What you will do: Check every line of the entries below for the word "rkey". Then give the number of lines that have it, with nothing added.

Records provided:
+++

-- ==== Sys2Proof/Machine/Regs.lean ====
section
/-! DEFINITION. What a register write does once it takes effect: access codes and enable gates (R13, R594), preset
profiles (R604), and the registers with a behaviour of their own (the register tables of chapters 02 to 16). -/

namespace Sys2Proof.Machine

/-! ## Access codes (R13, R594) -/

/-- A write under the access codes: RW fields, RWE fields while their enable is off, and W1C bits; an RWE field
written while its enable is on sets CFG_IGN. -/
def State.storeReg (s : State) (d off : Nat) (v : Word) (on : Bool) : State :=
  match accOf (dieTy d) off with
  | none => s
  | some a =>
    let k := rkey d off
    let old := s.reg k
    let m := a.rw ||| (if on then 0 else a.rwe)
    let s := s.setReg k ((old &&& ~~~(m ||| a.w1c)) ||| (v &&& m) ||| (old &&& a.w1c &&& ~~~v))
    if on && a.rwe != 0 then s.ign d off else s

/-- The enable of the RWE fields of the core registers of core `c`. -/
def State.corEn (s : State) (d c : Nat) : Bool := bit (s.reg (rkey d (blkCor c))).toNat 0

/-! ## Profiles (R604) -/

/-- HCH_LAY (Table 5.11). -/
def State.layWrite (s : State) (d : Nat) (v : Word) : State :=
  let off := blkHch + 4
  let put := fun (p lay bight : Nat) => s.setReg (rkey d off) (w32 (p * 2 ^ 24 + lay * 2 ^ 16 + bight))
  if bit (s.reg (hkey d 0)).toNat 0 then s.ign d off
  else match wfld v 24 4 with
    | 0 => put 0 12 64
    | 1 => put 1 10 16
    | 2 => put 2 14 256
    | 0xF =>
      let lay := wfld v 16 4
      let bight := wfld v 0 11
      if 10 ≤ lay ∧ 16 ≤ bight ∧ bight ≤ min 1024 (2 ^ lay / 2) then put 0xF lay bight else s.layErr d 8
    | _ => s.ign d off

/-- PKT_ROUTE (Table 7.11). -/
def State.routeWrite (s : State) (d : Nat) (v : Word) : State :=
  let off := blkPkt + 0x10
  let put := fun (p e : Nat) => s.setReg (rkey d off) (w32 (p * 2 ^ 28 + e))
  if bit (s.reg (pktKey d 0)).toNat 0 then s.ign d off
  else match wfld v 28 4 with
    | 0 => put 0 1
    | 1 => put 1 0
    | 2 => put 2 3
    | 0xF => put 0xF (wfld v 0 3)
    | _ => s.ign d off

/-- MEM_REF of an MC die (Table 4.13). -/
def State.refWrite (s : State) (d : Nat) (v : Word) : State :=
  let off := blkMem + 0x20
  let k := rkey d off
  let put := fun (p pin rounds offset stagger : Nat) =>
    s.setReg k (w32 (p * 2 ^ 28 + pin * 2 ^ 27 + rounds * 2 ^ 20 + offset * 2 ^ 10 + stagger))
  if bit (s.reg (rkey d blkMem)).toNat 0 then s.ign d off
  else match wfld v 28 4 with
    | 0 => (put 0 0 3 0 4).unpin d
    | 1 => put 1 1 4 0 4
    | 2 => put 2 1 3 0 4
    | 0xF =>
      let t := put 0xF (wfld v 27 1) (if wfld v 20 4 = 0 then s.rfld k 20 4 else wfld v 20 4) (wfld v 10 10) (wfld v 0 8)
      if v.getLsbD 27 then t else t.unpin d
    | _ => s.ign d off

/-- PTP_SERVO (Table 11.11). -/
def State.servoWrite (s : State) (v : Word) : State :=
  let off := blkPtp + 0x30
  let k := ptpKey 0x30
  if s.ptpCtl 0 then s.ign 3 off
  else match wfld v 28 4 with
    | 0 => s.setReg k 0x00143204
    | 1 => s.setReg k 0x10133203
    | 0xF =>
      let slew := wfld v 8 8
      s.setReg k (w32 (0xF * 2 ^ 28 + wfld v 16 8 * 2 ^ 16 + (if 1 ≤ slew ∧ slew ≤ 50 then slew else s.rfld k 8 8) * 2 ^ 8
        + wfld v 0 4))
    | _ => s.ign 3 off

+++

Response below: 6